Who uses sustainability ratings and scores, and why**?**
Assessments that included ratings and rankings are typically used by investors and procurement teams to make better decisions in their investment strategy and to minimize risk for the business.
“EcoVadis is different from financial sustainability ratings in that we provide information used in commercial relationships. Through a SaaS procurement solution, we enable our clients to monitor their portfolio of suppliers.
Depending on their own priorities and strategy regarding their supply chain, we can help them identify risk categories of suppliers; assess, view ratings and scorecards of suppliers; and work together to improve their performance and transparency.”
— David McClintock, Marketing Director at EcoVadis
In a recent study, EcoVadis and HEC business school compared the reasons driving sustainable procurement between the US and Europe. Risk mitigation, brand reputation and compliance are the three major drivers. With recent regulations such as the California Supply Chain Transparency Act, the UK Modern Slavery Act, the Dodd-Frank Act on Conflict Minerals, and the “Devoir de vigilance” in France, this trend should only grow with time.
Sustainability/ESG scores and rankings aren’t only used by investors and procurement teams. Companies themselves are using them to assess their performance and to compare to peers.

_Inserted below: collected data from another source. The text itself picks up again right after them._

/-- IMC.WR_CAS_RANK4.BANK2 (R549) -/
def execImcWrCasRank4Bank2 (o : EvOp .imc) (s : State) : Host.Outcome State Fault Refusal :=
  countEvent evImcWrCasRank4 0x02 o s

/-- IMC.WR_CAS_RANK4.BANK3 (R549) -/
def execImcWrCasRank4Bank3 (o : EvOp .imc) (s : State) : Host.Outcome State Fault Refusal :=
  countEvent evImcWrCasRank4 0x03 o s

/-- IMC.WR_CAS_RANK4.BANK4 (R549) -/
def execImcWrCasRank4Bank4 (o : EvOp .imc) (s : State) : Host.Outcome State Fault Refusal :=
  countEvent evImcWrCasRank4 0x04 o s

/-- IMC.WR_CAS_RANK4.BANK5 (R549) -/
def execImcWrCasRank4Bank5 (o : EvOp .imc) (s : State) : Host.Outcome State Fault Refusal :=
  countEvent evImcWrCasRank4 0x05 o s

/-- IMC.WR_CAS_RANK4.BANK6 (R549) -/
def execImcWrCasRank4Bank6 (o : EvOp .imc) (s : State) : Host.Outcome State Fault Refusal :=
  countEvent evImcWrCasRank4 0x06 o s

/-- IMC.WR_CAS_RANK4.BANK7 (R549) -/
def execImcWrCasRank4Bank7 (o : EvOp .imc) (s : State) : Host.Outcome State Fault Refusal :=
  countEvent evImcWrCasRank4 0x07 o s

/-- IMC.WR_CAS_RANK4.BANK8 (R549) -/
def execImcWrCasRank4Bank8 (o : EvOp .imc) (s : State) : Host.Outcome State Fault Refusal :=
  countEvent evImcWrCasRank4 0x08 o s

/-- IMC.WR_CAS_RANK4.BANK9 (R549) -/
def execImcWrCasRank4Bank9 (o : EvOp .imc) (s : State) : Host.Outcome State Fault Refusal :=
  countEvent evImcWrCasRank4 0x09 o s

/-- IMC.WR_CAS_RANK4.BANK10 (R549) -/
def execImcWrCasRank4Bank10 (o : EvOp .imc) (s : State) : Host.Outcome State Fault Refusal :=
  countEvent evImcWrCasRank4 0x0A o s

/-- IMC.WR_CAS_RANK4.BANK11 (R549) -/
def execImcWrCasRank4Bank11 (o : EvOp .imc) (s : State) : Host.Outcome State Fault Refusal :=
  countEvent evImcWrCasRank4 0x0B o s

/-- IMC.WR_CAS_RANK4.BANK12 (R549) -/
def execImcWrCasRank4Bank12 (o : EvOp .imc) (s : State) : Host.Outcome State Fault Refusal :=
  countEvent evImcWrCasRank4 0x0C o s

/-- IMC.WR_CAS_RANK4.BANK13 (R549) -/
def execImcWrCasRank4Bank13 (o : EvOp .imc) (s : State) : Host.Outcome State Fault Refusal :=
  countEvent evImcWrCasRank4 0x0D o s

/-- IMC.WR_CAS_RANK4.BANK14 (R549) -/
def execImcWrCasRank4Bank14 (o : EvOp .imc) (s : State) : Host.Outcome State Fault Refusal :=
  countEvent evImcWrCasRank4 0x0E o s

/-- IMC.WR_CAS_RANK4.BANK15 (R549) -/
def execImcWrCasRank4Bank15 (o : EvOp .imc) (s : State) : Host.Outcome State Fault Refusal :=
  countEvent evImcWrCasRank4 0x0F o s

/-- IMC.WR_CAS_RANK4.ALLBANKS (R549) -/
def execImcWrCasRank4Allbanks (o : EvOp .imc) (s : State) : Host.Outcome State Fault Refusal :=
  countEvent evImcWrCasRank4 0x10 o s

/-- IMC.WR_CAS_RANK4.BANKG0 (R549) -/
def execImcWrCasRank4Bankg0 (o : EvOp .imc) (s : State) : Host.Outcome State Fault Refusal :=
  countEvent evImcWrCasRank4 0x11 o s

/-- IMC.WR_CAS_RANK4.BANKG1 (R549) -/
def execImcWrCasRank4Bankg1 (o : EvOp .imc) (s : State) : Host.Outcome State Fault Refusal :=
  countEvent evImcWrCasRank4 0x12 o s

/-- IMC.WR_CAS_RANK4.BANKG2 (R549) -/
def execImcWrCasRank4Bankg2 (o : EvOp .imc) (s : State) : Host.Outcome State Fault Refusal :=
  countEvent evImcWrCasRank4 0x13 o s

/-- IMC.WR_CAS_RANK4.BANKG3 (R549) -/
def execImcWrCasRank4Bankg3 (o : EvOp .imc) (s : State) : Host.Outcome State Fault Refusal :=
  countEvent evImcWrCasRank4 0x14 o s

/-- IMC.WR_CAS_RANK5.BANK0 (R550) -/
def execImcWrCasRank5Bank0 (o : EvOp .imc) (s : State) : Host.Outcome State Fault Refusal :=
  countEvent evImcWrCasRank5 0x00 o s

/-- IMC.WR_CAS_RANK5.BANK1 (R550) -/
def execImcWrCasRank5Bank1 (o : EvOp .imc) (s : State) : Host.Outcome State Fault Refusal :=
  countEvent evImcWrCasRank5 0x01 o s

/-- IMC.WR_CAS_RANK5.BANK2 (R550) -/
def execImcWrCasRank5Bank2 (o : EvOp .imc) (s : State) : Host.Outcome State Fault Refusal :=
  countEvent evImcWrCasRank5 0x02 o s

/-- IMC.WR_CAS_RANK5.BANK3 (R550) -/
def execImcWrCasRank5Bank3 (o : EvOp .imc) (s : State) : Host.Outcome State Fault Refusal :=
  countEvent evImcWrCasRank5 0x03 o s

/-- IMC.WR_CAS_RANK5.BANK4 (R550) -/
def execImcWrCasRank5Bank4 (o : EvOp .imc) (s : State) : Host.Outcome State Fault Refusal :=
  countEvent evImcWrCasRank5 0x04 o s

/-- IMC.WR_CAS_RANK5.BANK5 (R550) -/
def execImcWrCasRank5Bank5 (o : EvOp .imc) (s : State) : Host.Outcome State Fault Refusal :=
  countEvent evImcWrCasRank5 0x05 o s

/-- IMC.WR_CAS_RANK5.BANK6 (R550) -/
def execImcWrCasRank5Bank6 (o : EvOp .imc) (s : State) : Host.Outcome State Fault Refusal :=
  countEvent evImcWrCasRank5 0x06 o s

/-- IMC.WR_CAS_RANK5.BANK7 (R550) -/
def execImcWrCasRank5Bank7 (o : EvOp .imc) (s : State) : Host.Outcome State Fault Refusal :=
  countEvent evImcWrCasRank5 0x07 o s

/-- IMC.WR_CAS_RANK5.BANK8 (R550) -/
def execImcWrCasRank5Bank8 (o : EvOp .imc) (s : State) : Host.Outcome State Fault Refusal :=
  countEvent evImcWrCasRank5 0x08 o s

/-- IMC.WR_CAS_RANK5.BANK9 (R550) -/
def execImcWrCasRank5Bank9 (o : EvOp .imc) (s : State) : Host.Outcome State Fault Refusal :=
  countEvent evImcWrCasRank5 0x09 o s

/-- IMC.WR_CAS_RANK5.BANK10 (R550) -/
def execImcWrCasRank5Bank10 (o : EvOp .imc) (s : State) : Host.Outcome State Fault Refusal :=
  countEvent evImcWrCasRank5 0x0A o s

/-- IMC.WR_CAS_RANK5.BANK11 (R550) -/
def execImcWrCasRank5Bank11 (o : EvOp .imc) (s : State) : Host.Outcome State Fault Refusal :=
  countEvent evImcWrCasRank5 0x0B o s

/-- IMC.WR_CAS_RANK5.BANK12 (R550) -/
def execImcWrCasRank5Bank12 (o : EvOp .imc) (s : State) : Host.Outcome State Fault Refusal :=
  countEvent evImcWrCasRank5 0x0C o s

/-- IMC.WR_CAS_RANK5.BANK13 (R550) -/
def execImcWrCasRank5Bank13 (o : EvOp .imc) (s : State) : Host.Outcome State Fault Refusal :=
  countEvent evImcWrCasRank5 0x0D o s

/-- IMC.WR_CAS_RANK5.BANK14 (R550) -/
def execImcWrCasRank5Bank14 (o : EvOp .imc) (s : State) : Host.Outcome State Fault Refusal :=
  countEvent evImcWrCasRank5 0x0E o s

/-- IMC.WR_CAS_RANK5.BANK15 (R550) -/
def execImcWrCasRank5Bank15 (o : EvOp .imc) (s : State) : Host.Outcome State Fault Refusal :=
  countEvent evImcWrCasRank5 0x0F o s

/-- IMC.WR_CAS_RANK5.ALLBANKS (R550) -/
def execImcWrCasRank5Allbanks (o : EvOp .imc) (s : State) : Host.Outcome State Fault Refusal :=
  countEvent evImcWrCasRank5 0x10 o s

/-- IMC.WR_CAS_RANK5.BANKG0 (R550) -/
def execImcWrCasRank5Bankg0 (o : EvOp .imc) (s : State) : Host.Outcome State Fault Refusal :=
  countEvent evImcWrCasRank5 0x11 o s

/-- IMC.WR_CAS_RANK5.BANKG1 (R550) -/
def execImcWrCasRank5Bankg1 (o : EvOp .imc) (s : State) : Host.Outcome State Fault Refusal :=
  countEvent evImcWrCasRank5 0x12 o s

/-- IMC.WR_CAS_RANK5.BANKG2 (R550) -/
def execImcWrCasRank5Bankg2 (o : EvOp .imc) (s : State) : Host.Outcome State Fault Refusal :=
  countEvent evImcWrCasRank5 0x13 o s

/-- IMC.WR_CAS_RANK5.BANKG3 (R550) -/
def execImcWrCasRank5Bankg3 (o : EvOp .imc) (s : State) : Host.Outcome State Fault Refusal :=
  countEvent evImcWrCasRank5 0x14 o s

/-- IMC.WR_CAS_RANK6.BANK0 (R551) -/
def execImcWrCasRank6Bank0 (o : EvOp .imc) (s : State) : Host.Outcome State Fault Refusal :=
  countEvent evImcWrCasRank6 0x00 o s

/-- IMC.WR_CAS_RANK6.BANK1 (R551) -/
def execImcWrCasRank6Bank1 (o : EvOp .imc) (s : State) : Host.Outcome State Fault Refusal :=
  countEvent evImcWrCasRank6 0x01 o s

/-- IMC.WR_CAS_RANK6.BANK2 (R551) -/
def execImcWrCasRank6Bank2 (o : EvOp .imc) (s : State) : Host.Outcome State Fault Refusal :=
  countEvent evImcWrCasRank6 0x02 o s

/-- IMC.WR_CAS_RANK6.BANK3 (R551) -/
def execImcWrCasRank6Bank3 (o : EvOp .imc) (s : State) : Host.Outcome State Fault Refusal :=
  countEvent evImcWrCasRank6 0x03 o s

/-- IMC.WR_CAS_RANK6.BANK4 (R551) -/
def execImcWrCasRank6Bank4 (o : EvOp .imc) (s : State) : Host.Outcome State Fault Refusal :=
  countEvent evImcWrCasRank6 0x04 o s

/-- IMC.WR_CAS_RANK6.BANK5 (R551) -/
def execImcWrCasRank6Bank5 (o : EvOp .imc) (s : State) : Host.Outcome State Fault Refusal :=
  countEvent evImcWrCasRank6 0x05 o s

/-- IMC.WR_CAS_RANK6.BANK6 (R551) -/
def execImcWrCasRank6Bank6 (o : EvOp .imc) (s : State) : Host.Outcome State Fault Refusal :=
  countEvent evImcWrCasRank6 0x06 o s

/-- IMC.WR_CAS_RANK6.BANK7 (R551) -/
def execImcWrCasRank6Bank7 (o : EvOp .imc) (s : State) : Host.Outcome State Fault Refusal :=
  countEvent evImcWrCasRank6 0x07 o s

/-- IMC.WR_CAS_RANK6.BANK8 (R551) -/
def execImcWrCasRank6Bank8 (o : EvOp .imc) (s : State) : Host.Outcome State Fault Refusal :=
  countEvent evImcWrCasRank6 0x08 o s

/-- IMC.WR_CAS_RANK6.BANK9 (R551) -/
def execImcWrCasRank6Bank9 (o : EvOp .imc) (s : State) : Host.Outcome State Fault Refusal :=
  countEvent evImcWrCasRank6 0x09 o s

/-- IMC.WR_CAS_RANK6.BANK10 (R551) -/
def execImcWrCasRank6Bank10 (o : EvOp .imc) (s : State) : Host.Outcome State Fault Refusal :=
  countEvent evImcWrCasRank6 0x0A o s

/-- IMC.WR_CAS_RANK6.BANK11 (R551) -/
def execImcWrCasRank6Bank11 (o : EvOp .imc) (s : State) : Host.Outcome State Fault Refusal :=
  countEvent evImcWrCasRank6 0x0B o s

/-- IMC.WR_CAS_RANK6.BANK12 (R551) -/
def execImcWrCasRank6Bank12 (o : EvOp .imc) (s : State) : Host.Outcome State Fault Refusal :=
  countEvent evImcWrCasRank6 0x0C o s

/-- IMC.WR_CAS_RANK6.BANK13 (R551) -/
def execImcWrCasRank6Bank13 (o : EvOp .imc) (s : State) : Host.Outcome State Fault Refusal :=
  countEvent evImcWrCasRank6 0x0D o s

/-- IMC.WR_CAS_RANK6.BANK14 (R551) -/
def execImcWrCasRank6Bank14 (o : EvOp .imc) (s : State) : Host.Outcome State Fault Refusal :=
  countEvent evImcWrCasRank6 0x0E o s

Ranking can also be a way to leverage some key topics internally. By nature, companies are competitive; they don’t like to be the last in class, thus enabling sustainability managers to leverage material sustainability topics internally.
Questionnaires from assessing organizations often involve several departments, especially with RobecoSAM, which screens on average over 20 different criteria in 60 industry-specific questionnaires, including information on climate change, tax strategy, human rights, risk mitigation, governance, etc. It enables sustainability departments to engage with internal stakeholders.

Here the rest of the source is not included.